(Dataset entries)
◆ ◆ ◆ ◆ ◆

-- ==== Sys2Proof/Machine/Trackside.lean ====
section
/-! DEFINITION. Trackside lines (chapter 2): characters, frame assembly, frame check, routing, line state. -/

namespace Sys2Proof.Machine

/-- The assembler back in SEARCH with no bytes held and the gap timer stopped; the break flag stays. -/
def Assembler.toSearch (a : Assembler) : Assembler := { a with state := .search, held := [], gap := none }

/-- A marker received in SEARCH: COLLECT, no bytes held, the gap timer started (R20, R145). -/
def Assembler.begin (a : Assembler) (gapTime : Nat) : Assembler :=
  { a with state := .collect, held := [], gap := some gapTime }

/-- A byte stored in COLLECT; the gap timer starts again (R21, R145). -/
def Assembler.store (a : Assembler) (gapTime : Nat) (b : Byte) : Assembler :=
  { a with held := a.held ++ [b], gap := some gapTime }

/-- A receiver takes a character: it is on (R18), no break is in progress (R24), and the character's start bit
fell after it was turned on (R18). -/
def lineTakes (l : LineId) (early : Bool) (s : State) : Bool :=
  s.inService && !early && !(s.line l).asm.breakFlag

/-- LINE_ERROR raised by one, and any frame in collection abandoned (R23, R24). -/
def Line.error (x : Line) : Line := { x with lineError := satAdd top16 x.lineError 1, asm := x.asm.toSearch }

/-- A valid frame at the line's statistics and time (R26). -/
def Line.validFrame (time : Word) (x : Line) : Line :=
  { x with valid := satAdd top16 x.valid 1, lastValid := some time }

/-- A valid frame at the line state (R28): the silence timer starts; a DOWN line becomes UP with a LINE record. -/
def lineHeard (l : LineId) (s : State) : State :=
  let x := s.line l
  let t := s.setLine l { x with up := true, silence := some lineSilenceTime }
  if x.up then t else append (.line l true) t

/-- Whether a telegram on line `l` for point `d` is routed to the Point Supervisor (R2, R26). -/
def routed (l : LineId) (d : PointId) (s : State) : Bool :=
  match (s.point d).cfg with
  | some c => c.primary == l || c.secondary == l
  | none => false

/-- The routing of a valid frame (R26): handed to the Point Supervisor, or MISROUTED. -/
def routeTelegram (l : LineId) (d : Delivery) (s : State) : State :=
  let x := s.line l
  if routed l d.point s then s.setLine l { x with deliveries := x.deliveries ++ [d] }
  else s.setLine l { x with misrouted := satAdd top16 x.misrouted 1 }

/-- The check of a complete frame, the six bytes after the marker (R25), and what follows it (R26, R28). -/
def checkTelegram (l : LineId) (bytes : List Byte) (s : State) : State :=
  if telegramGood bytes then
    routeTelegram l (telegramOf bytes) (lineHeard l (s.setLine l ((s.line l).validFrame s.time)))
  else s.setLine l { s.line l with check := satAdd top16 (s.line l).check 1 }

/-- A good character in the frame assembler of a line (R20, R21). -/
def lineCharacter (l : LineId) (b : Byte) (s : State) : State :=
  let x := s.line l
  match x.asm.state with
  | .search => if b = telegramMarker then s.setLine l { x with asm := x.asm.begin lineGapTime } else s
  | .collect =>
    let stored := x.asm.store lineGapTime b
    if stored.held.length < 6 then s.setLine l { x with asm := stored }
    else checkTelegram l stored.held (s.setLine l { x with asm := x.asm.toSearch })

/-- TRK_GOOD_CHARACTER (R18, R20, R21). -/
def execTrkGoodCharacter (l : LineId) (b : Byte) (early : Bool) (s : State) : Host.Outcome State Fault Refusal :=
  event (lineTakes l early s) (lineCharacter l b) s

/-- TRK_FRAMING_ERROR (R23). -/
def execTrkFramingError (l : LineId) (early : Bool) (s : State) : Host.Outcome State Fault Refusal :=
  event (lineTakes l early s) (fun s => s.setLine l (s.line l).error) s

/-- The line after a break is recognised: LINE_ERROR, the break flag, any frame abandoned (R24). -/
def Line.breakSeen (x : Line) : Line :=
  let y := x.error
  { y with asm := { y.asm with breakFlag := true } }

/-- TRK_BREAK (R24). -/
def execTrkBreak (l : LineId) (early : Bool) (s : State) : Host.Outcome State Fault Refusal :=
  event (lineTakes l early s) (fun s => s.setLine l (s.line l).breakSeen) s

/-- TRK_BREAK_END (R24): the break flag clears and the assembler is in SEARCH. -/
def execTrkBreakEnd (l : LineId) (s : State) : Host.Outcome State Fault Refusal :=
  event (s.inService && (s.line l).asm.breakFlag)
    (fun s => s.setLine l { s.line l with asm := { (s.line l).asm.toSearch with breakFlag := false } }) s

/-- TRK_GAP_TIMEOUT (R22): TIMEOUT rises and the frame is abandoned. -/
def execTrkGapTimeout (l : LineId) (s : State) : Host.Outcome State Fault Refusal :=
  event (s.inService && (s.line l).asm.state == .collect && timerDue (s.line l).asm.gap)
    (fun s => s.setLine l
      { s.line l with timeout := satAdd top16 (s.line l).timeout 1, asm := (s.line l).asm.toSearch }) s

/-- LINE_SILENCE_EXPIRY (R28): the UP line becomes DOWN, its timer stops and a LINE record is written. -/
def execLineSilenceExpiry (l : LineId) (s : State) : Host.Outcome State Fault Refusal :=
  event (s.inService && (s.line l).up && timerDue (s.line l).silence)
    (fun s => append (.line l false) (s.setLine l { s.line l with up := false, silence := none })) s

end Sys2Proof.Machine
end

◆ ◆ ◆ ◆ ◆

» **ABOUT THIS EXERCISE**
Write down, word for word, the lines above from the one containing "character's start bit" through the one containing "let t := s.setLine", both ends included.

» **SOLUTION TO THE EXERCISE**
/-- A receiver takes a character: it is on (R18), no break is in progress (R24), and the character's start bit
fell after it was turned on (R18). -/
def lineTakes (l : LineId) (early : Bool) (s : State) : Bool :=
  s.inService && !early && !(s.line l).asm.breakFlag

/-- LINE_ERROR raised by one, and any frame in collection abandoned (R23, R24). -/
def Line.error (x : Line) : Line := { x with lineError := satAdd top16 x.lineError 1, asm := x.asm.toSearch }

/-- A valid frame at the line's statistics and time (R26). -/
def Line.validFrame (time : Word) (x : Line) : Line :=
  { x with valid := satAdd top16 x.valid 1, lastValid := some time }

/-- A valid frame at the line state (R28): the silence timer starts; a DOWN line becomes UP with a LINE record. -/
def lineHeard (l : LineId) (s : State) : State :=
  let x := s.line l
  let t := s.setLine l { x with up := true, silence := some lineSilenceTime }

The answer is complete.